Bamboo and Plum in Early Spring
by Okada Hankō
- Date:
- 1843
- Medium:
- Hanging scroll; ink and color on paper
- Source:
- Metropolitan Museum of Art
Description
Bamboo and Plum in Early Spring, dated 1843, is a painting by Okada Hankō (岡田半江, 1782-1846), held by the Metropolitan Museum of Art (accession recorded at https://www.metmuseum.org/art/collection/search/73358). The pairing of bamboo and plum — two of the canonical Four Gentlemen of Chinese literati ink painting (the others being orchid and chrysanthemum) — places the sheet at the heart of the bunjinga emblematic repertoire. Both subjects had been understood since the Song period as scholar's plants: bamboo for its supple uprightness and association with the unbending cultivated character, plum for its capacity to flower out of bare wood in the cold of early spring and so to figure the resilience of the noble mind. From the Northern Song scholar-painter Wen Tong onward, ink bamboo had been celebrated as a painted form of calligraphy, and ink plum had been elevated by Song and Yuan masters such as Yang Wujiu and Wang Mian into a comparable scholar's exercise.
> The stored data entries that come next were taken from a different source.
-- ==== Sys2Proof/Certificates/Slice0/Obligations.lean ====
section
/-! DEFINITION. The statements of this row. Where a command's own effect is followed by what the gate does at the
end of every event (a bay's arbiter, the string derivation, the transmitter), a statement names the state that the
command leaves to them, written out, and the three have statements of their own. -/

namespace Sys2Proof.Claims

open Sys2Proof.Machine

/-- After an event of bay `b`: the bay's arbiter acts (R121), the strings are derived (R156), and the transmitter
takes what is ready (R198). -/
def afterBay (b : Fin 4) (u : State) : State := ((u.arbitrate b).derive false).settleTx

/-- After an event that reaches every bay: the four arbiters act, the strings are derived, the transmitter takes
what is ready. -/
def afterBays (u : State) : State := (u.arbitrateAll.derive false).settleTx

end Sys2Proof.Claims

open Sys2Proof Sys2Proof.Machine Sys2Proof.Claims

/-! ## The machine -/

/-- A step carries out the command at the front of the queue, on the state with the rest of the queue. -/
def Obligations.StepRunsTheFrontCommand : Prop :=
  ∀ (c : Instr) (rest : List Instr) (s : State),
    step { s with pending := c :: rest } = exec c { s with pending := rest }

/-- With no command waiting, a step lets 1 ms pass (log 1): a powered gate takes it from every running timer and
every cache entry, none of which passes below 1, and changes nothing else; an unpowered one, or one held in reset,
changes nothing. The tick is the model's choice. -/
def Obligations.IdleStepPassesOneMillisecond : Prop :=
  ∀ s : State, s.pending = [] →
    step s = .next
      (if s.pw.power = .off ∨ s.pw.power = .resetHeld then s
       else
        let run (t : Option Nat) : Option Nat := t.map (fun n => if n ≤ 2 then 1 else n - 1)
        { s with
          bays := s.bays.map (fun bay => { bay with
            settle := run bay.settle, reattempt := run bay.reattempt, renew := run bay.renew,
            grace := run bay.grace, decay := run bay.decay, retryWait := run bay.retryWait,
            linkHold := run bay.linkHold, response := run bay.response, watch := run bay.watch })
          cache := s.cache.map (fun e => { e with life := if e.life ≤ 2 then 1 else e.life - 1 })
          sc.runFilter := run s.sc.runFilter })

/-- No command stops the gate, and no command touches the commands that wait behind it. -/
def Obligations.EveryCommandGoesOn : Prop :=
  ∀ (c : Instr) (s : State), ∃ t, exec c s = .next t ∧ t.pending = s.pending

/-- The state after reset (log 8): every bay EMPTY with nothing recorded, the engine idle with its pointer at
management, empty tables of generation 0 whose stored records agree with their CRC-32, no load, no cache entry, an
invalid filter table, no topology, the default configuration, COLD set, and the gate notice of the power-on being
sent. The table contents and the quiet inputs are the model's choice. -/
def Obligations.ResetIsAQuietPoweredGate : Prop :=
  let s := State.reset
  (∀ b, (s.bay b).state = .empty ∧ (s.bay b).reason = none ∧ (s.bay b).present = false ∧
    (s.bay b).identity = none ∧ (s.bay b).packKey = none ∧ (s.bay b).phase = none ∧ (s.bay b).gateNonce = 0 ∧
    (s.bay b).packNonce = none ∧ (s.bay b).session = none ∧ (s.bay b).claim = .none ∧ (s.bay b).strikes = 0 ∧
    (s.bay b).clean = false ∧ (s.bay b).attempts = 0 ∧ (s.bay b).queue = [] ∧ (s.bay b).line = .idle ∧
    (s.bay b).linkRun = none ∧ (s.bay b).settle = none ∧ (s.bay b).reattempt = none ∧ (s.bay b).renew = none ∧
    (s.bay b).grace = none ∧ (s.bay b).decay = none ∧ (s.bay b).retryWait = none ∧ (s.bay b).linkHold = none ∧
    (s.bay b).authRetries = 0 ∧ (s.bay b).response = none ∧ (s.bay b).watch = none ∧ (s.bay b).frame = none ∧
    (s.bay b).heldReply = none) ∧
  s.de.running = none ∧ s.de.pointer = .management ∧ (∀ c, s.de.waiting.get c = none ∧ s.de.held.get c = none) ∧
  s.ts.model = ⟨List.replicate 32 ⟨0, 0, 0, 0, 0, 0, 0, 0⟩, 0⟩ ∧ s.ts.revoke = ⟨[], 0⟩ ∧
  s.ts.keys = List.replicate 8 none ∧ s.ts.write = none ∧
  s.ts.nvModel.content = s.ts.model ∧ s.ts.nvModel.crc = crc32 s.ts.model.bytes ∧
  s.ts.nvRevoke.content = s.ts.revoke ∧ s.ts.nvRevoke.crc = crc32 s.ts.revoke.bytes ∧
  s.ts.nvKeys.content = s.ts.keys ∧ s.ts.nvKeys.crc = crc32 (KeyStore.bytes s.ts.keys) ∧
  s.il = ⟨none, none⟩ ∧ s.cache = [] ∧ s.ff.table = List.replicate 16 .invalid ∧ s.ff.capture = [] ∧
  s.sc.assign = Four.fill none ∧ s.sc.manual = Four.fill false ∧ s.sc.strings = Four.fill .unused ∧
  s.sc.reference = none ∧ s.sc.ben = Four.fill false ∧ s.sc.runFiltered = false ∧
  s.me = ⟨[], none, none⟩ ∧ s.tli.rx = .assembling [] ∧ s.tli.responses = [] ∧
  s.tli.tx = some ⟨.notice, 7, 0, 0x82, 0, 0, [1, 0, 0, 0, 0, 0, 0, 0]⟩ ∧
  s.tli.notices = ⟨Four.fill false, false, false⟩ ∧ s.tli.woke = false ∧
  s.pw.power = .running ∧ s.pw.dormant = false ∧ s.pw.provision = false ∧
  s.cfg = ⟨50, 12, 30, 2000, 5, .block⟩ ∧ s.flags = ⟨true, false, false, false, false, false⟩ ∧ s.pending = []

/-! ## What ends every event: the transmitter, the arbiter, the derivation -/

/-- R198 to R200 at the transmitter. It acts at the end of an event unless the gate is dormant (log 27). While it is
sending, nothing changes. When it is free, the oldest response is sent; with none, the notice of the lowest pending
source, filled with the values held at that moment: bay sources first in ascending number, then strings, then gate. A
gate notice clears WOKE at its start. Everything else stays as it is. -/
def Obligations.TransmitterTakesResponsesThenNotices : Prop :=
  ∀ s : State,
    (s.pw.dormant = true → s.settleTx = s) ∧ (s.pw.dormant = false → s.settleTx = s.transmit) ∧
    (s.tli.tx ≠ none → s.transmit = s) ∧
    (s.tli.tx = none →
      (∀ r rest, s.tli.responses = r :: rest →
        s.transmit = { s with
          tli.responses := rest
          tli.tx := some ⟨.response, r.selector, r.tid, r.code, r.status.byte, r.flags.byte, r.payload⟩ }) ∧
      (s.tli.responses = [] →
        (∀ b : Fin 4, s.tli.notices.bays.get b = true → (∀ o < b, s.tli.notices.bays.get o = false) →
          s.transmit = { s with
            tli.notices := { s.tli.notices with bays := s.tli.notices.bays.set b false }
            tli.tx := some ⟨.notice, BitVec.ofNat 3 b.val, 0, 0x80, 0, 0,
              [(s.bay b).state.byte, reasonByte (s.bay b).reason, byteOf (s.bay b).strikes]⟩ }) ∧
        ((∀ b, s.tli.notices.bays.get b = false) →
          (s.tli.notices.strings = true →
            s.transmit = { s with
              tli.notices := { s.tli.notices with strings := false }
              tli.tx := some ⟨.notice, 7, 0, 0x81, 0, 0,
                [(s.sc.strings.get 0).byte, (s.sc.strings.get 1).byte, (s.sc.strings.get 2).byte,
                  (s.sc.strings.get 3).byte, fourBits s.sc.ben]⟩ }) ∧
          (s.tli.notices.strings = false → s.tli.notices.gate = true →
            s.transmit = { s with
              tli.notices := { s.tli.notices with gate := false }
              tli.woke := false
              tli.tx := some ⟨.notice, 7, 0, 0x82, 0, 0,
                [s.flags.byte, boolByte s.tli.woke] ++ bytesBE 2 s.ts.model.gen.toNat ++
                  bytesBE 2 s.ts.revoke.gen.toNat ++ [s.il.stateByte, outcomeByte s.il.lastOutcome]⟩ }) ∧
          (s.tli.notices.strings = false → s.tli.notices.gate = false → s.transmit = s))))

namespace Sys2Proof.Claims

open Sys2Proof.Machine

/-- The authentication claim is eligible (R120). -/
def claimWaits (x : Bay) : Prop :=
  (x.state = .identifying ∧ x.claim = .idQuery) ∨
    ((x.state = .challenging ∨ x.state = .renewing) ∧ x.phase = some .exchange ∧ ∃ k, x.claim = .challenge k)

/-- The head of the forward queue is eligible (R120). -/
def headWaits (x : Bay) : Prop :=
  (x.state = .authorized ∨ x.state = .grace ∨ x.state = .denied ∨ (x.state = .renewing ∧ x.linkRun ≠ none)) ∧
    x.queue ≠ []

/-- The bay with an attempt of a transaction made (R107, R109): the frame is sent at once on a recessive line, and
waits on a dominant one. -/
def attempted (x : Bay) (kind : TxnKind) (frame : PackFrame) (dominant : Bool) : Bay :=
  { x with
    line := .inTransaction kind (if dominant then .waiting else .sending) false
    frame := some frame
    response := none
    retryWait := none }

/-- The link run at a grant of an entry (R122). -/
def runWith (run : Option Nat) (e : ForwardEntry) : Option Nat :=
  match run with
  | none => if e.link then some 1 else none
  | some n => if e.retries = 0 then some (min 4 (n + 1)) else some n

/-- The bay after the completion of the entry at its head, with the link run as it then stands (R113, R123): the
entry has left the queue, the line is IDLE, and the run closes, or its hold begins when the queue is empty. -/
def entryDone (x : Bay) (run : Option Nat) (e : ForwardEntry) (hold : Nat) : Bay :=
  let closes : Bool := e.link == false || run.any (fun n => decide (4 ≤ n))
  { x with
    queue := x.queue.tail
    line := .idle
    frame := none
    response := none
    retryWait := none
    heldReply := none
    linkRun := if closes then none else run
    linkHold :=
      match run with
      | none => x.linkHold
      | some _ => if closes then none else if x.queue.tail = [] then some hold else x.linkHold }

end Sys2Proof.Claims

/-- The bay-line arbiter (R120 to R123, R125, R132). It does nothing while the line is not IDLE or nobody is
eligible. The claim is granted ahead of the head unless a link run is open. A granted head that the carrying check
refuses is answered NOT_AUTHORIZED, and the arbiter acts again. Nine or more bytes to a NARROW pack go as the first half
of a split when NARROW stands at the first grant; a retry grant, known by its retry count (log 25), repeats its frame
(R55, R109, R115). In every case the rest of the state stays. -/
def Obligations.ArbiterGrantsTheLine : Prop :=
  ∀ (b : Fin 4) (s : State),
    let x := s.bay b
    let dom := s.pins.lineDominant.get b
    ((x.line ≠ .idle ∨ (¬ claimWaits x ∧ ¬ headWaits x) ∨ (claimWaits x ∧ x.linkRun ≠ none ∧ ¬ headWaits x)) →
      s.arbitrate b = s) ∧
    (x.line = .idle → claimWaits x → x.linkRun = none →
      s.arbitrate b = s.setBay b
        (if x.state = .identifying then attempted x .ident ⟨0xF0, 0, byteOf x.authRetries, [], none⟩ dom
         else attempted x .challenge
          ⟨0xF2, 0, byteOf x.authRetries,
            (if x.claim = .challenge .renewal then 2 else 1) :: bytesBE 8 x.gateNonce.toNat, none⟩ dom)) ∧
    (x.line = .idle → headWaits x → (claimWaits x → x.linkRun ≠ none) →
      ∀ e rest, x.queue = e :: rest →
        let run := runWith x.linkRun e
        let y : Bay := { x with linkRun := run, linkHold := none }
        (e.needsAuth = false ∨ x.state = .authorized ∨ x.state = .renewing →
          s.arbitrate b = s.setBay b
            (if x.narrow = true ∧ e.retries = 0 ∧ 9 ≤ e.payload.length then
              attempted y .splitFirst ⟨e.code, 1, byteOf e.retries, e.payload.take 8, none⟩ dom
             else attempted y .forward ⟨e.code, 0, byteOf e.retries, e.payload, none⟩ dom)) ∧
        (e.needsAuth = true → x.state = .grace ∨ x.state = .denied →
          s.arbitrate b =
            ((s.setBay b (entryDone { x with linkHold := none } run e s.cfg.linkHold)).answer
              [⟨BitVec.ofNat 3 b.val, e.tid, e.code, .notAuthorized, RespFlags.none, []⟩]).arbitrate b))


/-! ## The Digest Engine -/

namespace Sys2Proof.Claims

open Sys2Proof.Machine

/-- A claimant's place in the cyclic order (R45). -/
def place : Claimant → Nat
  | .bay b => b.val
  | .management => 4

/-- How many claimants stand between the pointer and a claimant in the cyclic order; four for the pointer's own. -/
def behind (pointer c : Claimant) : Nat := (place c + 4 - place pointer) % 5

/-- The job started for a claimant (R43, R45), with the key that it read at its start. -/
def started (s : State) (c : Claimant) (j : Job) (slotKey : Option Key) : State :=
  { s with de.pointer := c, de.running := some ⟨c, j, slotKey, false⟩ }

end Sys2Proof.Claims

/-- R42, R43, R45 at a submission. An idle engine starts the job at once, with the key that its slot holds then.
Behind a job in progress it waits; behind a discarded job of its own claimant it is held. A job whose slot is EMPTY
at its start does not run: a CHECK_IMAGE aborts its load with NO_KEY. -/
def Obligations.DigestJobsAreSubmitted : Prop :=
  ∀ (s : State) (c : Claimant) (j : Job),
    (s.de.running = none → j.namedSlot = none → s.submit c j = started s c j none) ∧
    (s.de.running = none → ∀ n key, j.namedSlot = some n → s.ts.keys.slot n = some key →
      s.submit c j = started s c j (some key)) ∧
    (s.de.running = none → s.ts.keys.slot 0 = none → ∀ image d l, j = .checkImage image d →
      s.il.load = some l → l.stage = .checking →
      s.submit c j =
        ({ s with
          de := { s.de with pointer := c }.withdraw .management
          il := ⟨none, some (.status .noKey)⟩ }.answer
            (match l.endTid with
              | some tid => [⟨7, tid, 0x3A, .noKey, RespFlags.none, []⟩]
              | none => [])).raiseGate) ∧
    (∀ r, s.de.running = some r → r.claimant ≠ c →
      s.submit c j = { s with de.waiting := s.de.waiting.set c (some j) }) ∧
    (∀ r, s.de.running = some r → r.claimant = c →
      s.submit c j = { s with de.held := s.de.held.set c (some j) })

/-- R45 at a completion: a job that the claimant held joins the waiting ones; the first waiting claimant behind the
pointer is granted, and the pointer names it; with none waiting the engine is idle and the pointer stays. A job
that starts on an EMPTY slot ends at once, and the engine grants on. -/
def Obligations.DigestEngineRotates : Prop :=
  ∀ (s : State) (c : Claimant),
    let u : State :=
      match s.de.held.get c with
      | some j =>
        { s with de.running := none, de.held := s.de.held.set c none, de.waiting := s.de.waiting.set c (some j) }
      | none => { s with de.running := none }
    ((∀ o, u.de.waiting.get o = none) → s.jobDone c = u) ∧
    (∀ w j, u.de.waiting.get w = some j →
      (∀ o, u.de.waiting.get o ≠ none → behind u.de.pointer w ≤ behind u.de.pointer o) →
      let g : State := { u with de.waiting := u.de.waiting.set w none }
      (j.namedSlot = none → s.jobDone c = started g w j none) ∧
      (∀ n key, j.namedSlot = some n → s.ts.keys.slot n = some key → s.jobDone c = started g w j (some key)) ∧
      (∀ n, j.namedSlot = some n → s.ts.keys.slot n = none →
        s.jobDone c = State.grantJobs 6 ({ g with de.pointer := w }.jobNoKey j)))

/-- The digest messages of R38 to R41, byte by byte: the pack key and the session key as digest pairs, the proof,
the reply tag as the four most significant bytes, the image check and the key check value. -/
def Obligations.DigestMessagesAreComposed : Prop :=
  (∀ (k : Key) (serial : Serial) (code : Word16),
    packKeyValue k serial code =
      Config.digest k ([0x01] ++ bytesBE 6 serial.toNat ++ bytesBE 2 code.toNat) ++
        Config.digest k ([0x02] ++ bytesBE 6 serial.toNat ++ bytesBE 2 code.toNat)) ∧
  (∀ (k : Key) (g p : Nonce) (serial : Serial),
    proofValue k g p serial =
      Config.digest k ([0x10] ++ bytesBE 8 g.toNat ++ bytesBE 8 p.toNat ++ bytesBE 6 serial.toNat)) ∧
  (∀ (k : Key) (g p : Nonce),
    sessionKeyValue k g p =
      Config.digest k ([0x21] ++ bytesBE 8 g.toNat ++ bytesBE 8 p.toNat) ++
        Config.digest k ([0x22] ++ bytesBE 8 g.toNat ++ bytesBE 8 p.toNat)) ∧
  (∀ (k : Key) (seq code : Byte) (payload : List Byte),
    (tagValue k seq code payload).toNat =
      (Config.digest k ([0x30, seq, code, BitVec.ofNat 8 payload.length] ++ payload)).toNat / 2 ^ 32) ∧
  (∀ (k : Key) (image : List Byte), imageValue k image = Config.digest k ([0x40] ++ image)) ∧
  (∀ k : Key, keyCheckValue k = Config.digest k [0x50, 0, 0, 0, 0, 0, 0, 0, 0, 0, 0, 0, 0, 0, 0, 0, 0])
By the Ming and Qing period the bamboo-and-plum pairing was a touchstone of literati brush literacy, and woodblock-printed Chinese painting manuals such as the Mustard Seed Garden Manual codified its conventions for Edo bunjinga study. As the son and pupil of Okada Beisanjin (1744-1820), Hankō was the principal transmitter of the Osaka bunjinga lineage into the Tenpō and early Kōka years; the 1843 date — three years before his own death — places the sheet in his late production, when his mature manner had reached its most refined register. The composition would deploy the literati vocabulary of decisive bamboo strokes and sparse plum boughs with their concentrated white blooms, the whole rendered with the personal brush rhythm the Kansai nanga tradition prized over academic finish. The Metropolitan source provides the firm attribution and date.